Direktur Wahana Lingkungan Hidup Indonesia (Walhi) Aceh TM Zulfikar, Selasa (27/12), mengungkapkan, izin-izin perkebunan tersebut telah menggerus lahan hutan di Aceh seluas 351.232,8 hektar. Adapun izin-izin tambang itu mengalihfungsikan lahan hutan hingga sekitar 750.000 hektar.
”Tidak jelas alasan pemberian hak guna usaha (HGU) di atas lahan itu. Dampak ekonomi bagi warga sekitar pun tak jelas. Malah, terancam bencana banjir dan kekeringan,” ujarnya.
Walhi Aceh mencatat, dalam setiap konflik, warga sekitar selalu tak berdaya. Ironisnya, pemerintah dan aparat lebih sering membela kepentingan perusahaan daripada masyarakat. Kasus pemberian izin terhadap PT KA oleh Gubernur Aceh untuk mengalihfungsikan lahan hutan gambut seluas 1.605 hektar di Nagan Raya adalah contohnya.”Warga tak diajak bicara dan tak ada analisis mengenai dampak lingkungan,” katanya.
Namun, Wakil Gubernur Aceh Muhammad Nazar mengatakan, persoalan lahan perkebunan tak sepenuhnya kesalahan pemerintah daerah. Pemerintah pusat juga berperan karena tak konsisten dalam penerapan kebijakan.Nazar mencontohkan, Kementerian Kehutanan tetap saja memperpanjang izin perusahaan tertentu untuk memperpanjang HGU-nya di lahan tertentu, yang sesungguhnya tidak layak.

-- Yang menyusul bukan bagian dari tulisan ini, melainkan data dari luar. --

-- ==== Sys2Proof/Machine/Link.lean ====
section
/-! DEFINITION. The Controller Link (11 R175 to R179): transactions, frames, link states, the link's own checks, and which
command a request frame spells. The response stands in Machine/Responses.lean. -/

namespace Sys2Proof.Machine

/-! ### Frames (R176, R179) -/

/-- The bytes of a transaction hold a request (R176). -/
def holdsRequest (bytes : List Byte) : Bool := !bytes.isEmpty && bytes.getD 0 0 != 0

/-- The payload length byte of a frame. -/
def payloadLength (bytes : List Byte) : Nat := (bytes.getD 3 0).toNat

/-- A request is a well-formed frame (R176). -/
def frameWellFormed (bytes : List Byte) : Bool :=
  decide (4 ≤ bytes.length) && decide (payloadLength bytes ≤ 60) && decide (4 + payloadLength bytes ≤ bytes.length) &&
    decide (bytes.length ≤ 64) && (bytes.drop (4 + payloadLength bytes)).all (· == 0)

/-- READ_ENTRY, PUT_ENTRY, RETIRE_ENTRY and LIST_TABLE carry a table code (R181). -/
def carriesTable (code : Nat) : Bool := decide (1 ≤ code) && decide (code ≤ 4)

/-- The payload length of a request (Table 11-5). -/
def requestLength (code table : Nat) : Nat := if code = 2 then putLength table else if code = 21 then 4 else 0

/-- The link's checks of a well-formed request, in the order of R179; none where all pass. -/
def linkCheck (code table n : Nat) : Option ResultCode :=
  if code < 1 ∨ 24 < code then some .badRequest
  else if carriesTable code && tableRefused table then some .badTable
  else if code = 4 ∧ table = 9 then some .badTable
  else if n ≠ requestLength code table then some .badRequest
  else none

/-- What the link itself answers to a request taken, if anything (R176, R179). -/
def linkAnswer (bytes : List Byte) : Option Answer :=
  let code := (bytes.getD 0 0).toNat
  if !frameWellFormed bytes then some (.done code .badFrame [])
  else (linkCheck code (bytes.getD 1 0).toNat (payloadLength bytes)).map (fun result => .done code result [])

/-- A 16-bit field of a payload. -/
def word16 (p : List Byte) (offset : Nat) : BitVec 16 := BitVec.ofNat 16 (fieldNat p offset 2)

/-- The command that a request frame spells (Table 11-2), for a frame that the link's checks let through. -/
def commandOf (bytes : List Byte) : Option Instr :=
  let table := bytes.getD 1 0
  let index := bytes.getD 2 0
  let payload := (bytes.drop 4).take (payloadLength bytes)
  if (linkAnswer bytes).isSome then none
  else
    match (bytes.getD 0 0).toNat with
    | 1 => some (.readEntry table index)
    | 2 => some (.putEntry table index payload)
    | 3 => some (.retireEntry table index)
    | 4 => some (.listTable table)
    | 5 => some .openZones
    | 6 => some .closeZones
    | 7 => some (.selectTarget index)
    | 8 => some (.setWorkMode index)
    | 9 => some (.serviceDone index)
    | 10 => some .ackHead
    | 11 => some (.ackNotice index)
    | 12 => some .ackAll
    | 13 => some .readNotices
    | 14 => some .readPose
    | 15 => some .readGuidance
    | 16 => some .readLimits
    | 17 => some .readEconomy
    | 18 => some .clearShift
    | 19 => some .readDrive
    | 20 => some (.clearValveFault index)
    | 21 => some (.driveTest index (word16 payload 0) (word16 payload 2))
    | 22 => some .driveTestStop
    | 23 => some .clearRetained
    | 24 => some .restart
    | _ => none

/-! ### Transactions (R175, R177) -/

/-- A request is taken (R177): WORKING, OVERLAP cleared, any response consumed; a request that the link itself refuses is
answered there. -/
def Link.takeRequest (l : Link) (bytes : List Byte) : Link :=
  { l with state := .working, overlap := false, request := some bytes, answer := linkAnswer bytes, response := none }

/-- OVERLAP is set in a waiting response (R177). -/
def markOverlap (response : List Byte) : List Byte := response.set 2 (response.getD 2 0 ||| 1)

/-- A request is discarded (R177): OVERLAP, in the waiting response too. -/
def Link.discardRequest (l : Link) : Link := { l with overlap := true, response := l.response.map markOverlap }

/-- The waiting response has been consumed by a transaction that began in READY (R177). -/
def Link.consumed (l : Link) (t : Transaction) (bytes : List Byte) : Bool :=
  t.beganReady && decide ((l.response.getD []).length ≤ bytes.length)

/-- The end of a transaction is judged (R177). -/
def Link.judged (l : Link) (t : Transaction) (bytes : List Byte) : Link :=
  match l.state with
  | .idle => if holdsRequest bytes then l.takeRequest bytes else l
  | .working => if holdsRequest bytes then l.discardRequest else l
  | .ready =>
    if l.consumed t bytes then
      (if holdsRequest bytes then l.takeRequest bytes else { l with state := .idle, response := none })
    else if holdsRequest bytes then l.discardRequest
    else l

/-- A transaction begins (R175): what SDO carries is fixed. -/
def Link.begin (l : Link) : Link :=
  { l with transaction := some { beganReady := l.state == .ready,
                                 sdo := if l.state = .ready then l.response.getD [] else [] } }

/-- Meaning of TRANSACTION_START (R175): CS_N falls from high. -/
def execTransactionStart (s : State) : Result :=
  s.commitPins { s.pins with csLow := true } (fun t => if s.pins.csLow then t else { t with link := t.link.begin })

/-- The transaction under way ends (R177); where a reset has cut it, or it began while the part took none, it is ignored
(R185). -/
def Link.finish (l : Link) (bytes : List Byte) : Link :=
  match l.transaction with
  | none => l
  | some t => { l.judged t bytes with transaction := none }

/-- Meaning of TRANSACTION_END (R177). -/
def execTransactionEnd (sdi : List Byte) (s : State) : Result :=
  s.commitPins { s.pins with csLow := false } (fun t => { t with link := t.link.finish sdi })

end Sys2Proof.Machine
end

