-- ==== Sys2Proof/Machine/Core.lean ====
section
/-! DEFINITION. The machine as the host sees it. -/

def Sys2Proof.core : Host.Core :=
  { State := Sys2Proof.Machine.State
    Fault := Sys2Proof.Machine.Fault
    Refusal := Sys2Proof.Machine.Refusal
    step := Sys2Proof.Machine.step
    reset := Sys2Proof.Machine.State.reset }
end

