/-- O25. The request frame of each request (Table 11-2), padded with zero bytes to at most 64, spells its command (R176, R181);
a frame that fails a check of the link spells none and is answered by the link itself with its own code byte, in the order
frame, request code, table, payload length: BAD_FRAME, BAD_REQUEST, BAD_TABLE, BAD_REQUEST (R176, R179). -/
def Obligations.RequestFramesSpellCommands : Prop :=
  let frame (code table index : Byte) (payload : List Byte) (pad : Nat) : List Byte :=
    [code, table, index, BitVec.ofNat 8 payload.length] ++ payload ++ List.replicate pad 0
  let refused (bytes : List Byte) (r : ResultCode) : Prop :=
    commandOf bytes = none ∧ linkAnswer bytes = some (.done (bytes.getD 0 0).toNat r [])
  let lengths : List (Nat × Nat) := [(1, 13), (2, 2), (3, 14), (4, 16), (5, 16), (6, 3), (7, 15), (8, 20), (9, 4)]
  (∀ (t i : Byte) (k : Nat), 1 ≤ t.toNat → t.toNat ≤ 9 → k ≤ 60 →
    commandOf (frame 1 t i [] k) = some (.readEntry t i) ∧
    commandOf (frame 3 t i [] k) = some (.retireEntry t i) ∧
    (t ≠ 9 → commandOf (frame 4 t i [] k) = some (.listTable t))) ∧
  (∀ (t i : Byte) (p : List Byte) (k : Nat), (t.toNat, p.length) ∈ lengths →
    p.length + k ≤ 60 → commandOf (frame 2 t i p k) = some (.putEntry t i p)) ∧
  (∀ (t i : Byte) (k : Nat), k ≤ 60 →
    commandOf (frame 5 t i [] k) = some .openZones ∧ commandOf (frame 6 t i [] k) = some .closeZones ∧
    commandOf (frame 7 t i [] k) = some (.selectTarget i) ∧ commandOf (frame 8 t i [] k) = some (.setWorkMode i) ∧
    commandOf (frame 9 t i [] k) = some (.serviceDone i) ∧ commandOf (frame 10 t i [] k) = some .ackHead ∧
    commandOf (frame 11 t i [] k) = some (.ackNotice i) ∧ commandOf (frame 12 t i [] k) = some .ackAll ∧
    commandOf (frame 13 t i [] k) = some .readNotices ∧ commandOf (frame 14 t i [] k) = some .readPose ∧
    commandOf (frame 15 t i [] k) = some .readGuidance ∧ commandOf (frame 16 t i [] k) = some .readLimits ∧
    commandOf (frame 17 t i [] k) = some .readEconomy ∧ commandOf (frame 18 t i [] k) = some .clearShift ∧
    commandOf (frame 19 t i [] k) = some .readDrive ∧ commandOf (frame 20 t i [] k) = some (.clearValveFault i) ∧
    commandOf (frame 22 t i [] k) = some .driveTestStop ∧ commandOf (frame 23 t i [] k) = some .clearRetained ∧
    commandOf (frame 24 t i [] k) = some .restart) ∧
  (∀ (t i a b c d : Byte) (k : Nat), k ≤ 56 →
    commandOf (frame 21 t i [a, b, c, d] k) = some (.driveTest i (a ++ b) (c ++ d))) ∧
  (∀ bytes : List Byte,
    let n := (bytes.getD 3 0).toNat
    bytes.getD 0 0 ≠ 0 → bytes.length < 4 ∨ 60 < n ∨ bytes.length < 4 + n ∨ 64 < bytes.length ∨
      (∃ k, 4 + n ≤ k ∧ k < bytes.length ∧ bytes.getD k 0 ≠ 0) → refused bytes .badFrame) ∧
  (∀ (c t i : Byte) (p : List Byte) (k : Nat), p.length + k ≤ 60 →
    (24 < c.toNat → refused (frame c t i p k) .badRequest) ∧
    (1 ≤ c.toNat → c.toNat ≤ 4 → t = 0 ∨ 9 < t.toNat → refused (frame c t i p k) .badTable) ∧
    (c = 4 → t = 9 → refused (frame c t i p k) .badTable) ∧
    (1 ≤ t.toNat → t.toNat ≤ 9 →
      (c = 2 → (t.toNat, p.length) ∉ lengths → refused (frame c t i p k) .badRequest) ∧
      (c = 1 ∨ c = 3 ∨ (c = 4 ∧ t ≠ 9) → p ≠ [] → refused (frame c t i p k) .badRequest)) ∧
    (5 ≤ c.toNat → c.toNat ≤ 24 → c ≠ 21 → p ≠ [] → refused (frame c t i p k) .badRequest) ∧
    (c = 21 → p.length ≠ 4 → refused (frame c t i p k) .badRequest))

/-! ### Zones, limits, floors, torque: what an evaluation finds -/

/-- O26. The point class (R55), zones applying as R54 gives, a quantity absent from the pose counting as met. -/
def Obligations.PointClassPrecedence : Prop :=
  ∀ (ret : Retained) (p : Pose) (q : Nat), q < 16384 →
    let sec := ret.sectors.getD (q / 512) ⟨.free, false⟩
    let met (z : Zone) : Prop :=
      match z.condition with
      | .always => True
      | .tipAbove => ∀ h ∈ p.z, ∀ l ∈ z.limit, l < h
      | .tipBelow => ∀ h ∈ p.z, ∀ l ∈ z.limit, h < l
      | .reachBeyond => ∀ r ∈ p.r, ∀ l ∈ z.limit, l < r
    let applies (z : Zone) : Prop :=
      some z ∈ ret.zones ∧ z.active = true ∧ ((q : Int) - z.start) % 16384 < z.width ∧ met z
    let firmHere := ret.settings.sectorMap = true ∧ sec.firm = true
    (firmHere → pointClass ret p q = sec.cls) ∧
    (¬firmHere → (∃ z, applies z) →
      (∃ z, applies z ∧ pointClass ret p q = z.cls) ∧ ∀ z, applies z → z.cls.rank ≤ (pointClass ret p q).rank) ∧
    (¬firmHere → (¬∃ z, applies z) →
      pointClass ret p q = if ret.settings.sectorMap then sec.cls else ret.settings.defaultClass)

/-- O27. The direction states of an evaluation whose φ is in no STOP point (R75 to R80): with limiting OFF both OPEN; without an
angle, or with the table OPEN, both as the governing class; else each as the most restrictive point class of its own look-ahead
arc, whose length is the stopping arc on the side of motion and the margin on the other. -/
def Obligations.LookAheadDirections : Prop :=
  ∀ (ret : Retained) (isOpen : Bool) (p : Pose), ret.settings.margin ≤ 2048 → (∀ phi ∈ p.phi, phi < 16384) →
    let x := ret.settings
    let lr := limitRecord ret isOpen p
    let pc := pointClass ret p
    let given (c : Cls) : DirState := if c = .stop then .blocked else if c = .slow then .limited else .opened
    let worst (c : Cls) (n : Nat) (at' : Nat → Nat) : Prop :=
      (∀ k, k ≤ n → (pc (at' k)).rank ≤ c.rank) ∧ ∃ k, k ≤ n ∧ pc (at' k) = c
    let flat (b : Basis) (g : Option Cls) (d : DirState) : LimitRecord :=
      { seq := p.seq, basis := b, governing := g, left := d, right := d, leftLength := none, rightLength := none,
        leftClass := none, rightClass := none, leftEscape := none, rightEscape := none }
    (x.zoneLimiting = false → lr = flat .zonesOff none .opened) ∧
    (x.zoneLimiting = true → p.phi = none → isOpen = false → lr = flat .noAngle (some x.noAngleClass) (given x.noAngleClass)) ∧
    (x.zoneLimiting = true → p.phi = none → isOpen = true →
      ∃ g, lr = flat .noAngle (some g) (given g) ∧ (g = x.noAngleClass ∨ g = x.holdClass) ∧
        x.noAngleClass.rank ≤ g.rank ∧ x.holdClass.rank ≤ g.rank) ∧
    (x.zoneLimiting = true → p.phi.isSome → isOpen = true → lr = flat .editHold (some x.holdClass) (given x.holdClass)) ∧
    (∀ phi, x.zoneLimiting = true → p.phi = some phi → isOpen = false → pc phi ≠ .stop →
      let s := min 8192 ((rndDiv (p.omega * p.omega) (2 * x.decel)).toNat + x.margin)
      let ll := if (x.still : Int) < p.omega then s else x.margin
      let rl := if p.omega < -(x.still : Int) then s else x.margin
      ∃ lc rc, lr =
          { seq := p.seq, basis := .lookAhead, governing := none, left := given lc, right := given rc, leftLength := some ll,
            rightLength := some rl, leftClass := some lc, rightClass := some rc, leftEscape := none, rightEscape := none } ∧
        worst lc ll (fun k => (phi + k) % 16384) ∧ worst rc rl (fun k => (phi + 16384 - k) % 16384))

Sengketa lahan tambang emas di Sumba Tengah dan Sumba Timur, NTT, diwarnai penangkapan tiga warga oleh aparat keamanan, 6 Desember 2011. Mereka dituduh menyerang dan membakar alat pengeboran emas milik PT Fathi Resources.Koordinator Komunitas Peduli Tanah Sumba Pastor Mikel Keraf mengungkapkan, sengketa lahan tambang seluas 39.600 hektar di Sumba Tengah karena minimnya sosialisasi antara investor, pemerintah, dan warga.
Direktur PT Fathi Resources Achmat Chandra mengatakan, sosialisasi sudah dijalankan sejak tahun 2000. ”Kami dapat izin eksplorasi seluas 99.000 hektar. Namun, itu cuma izin eksplorasi. Untuk eksploitasi, kami hanya butuh 400 hektar saja,” katanya.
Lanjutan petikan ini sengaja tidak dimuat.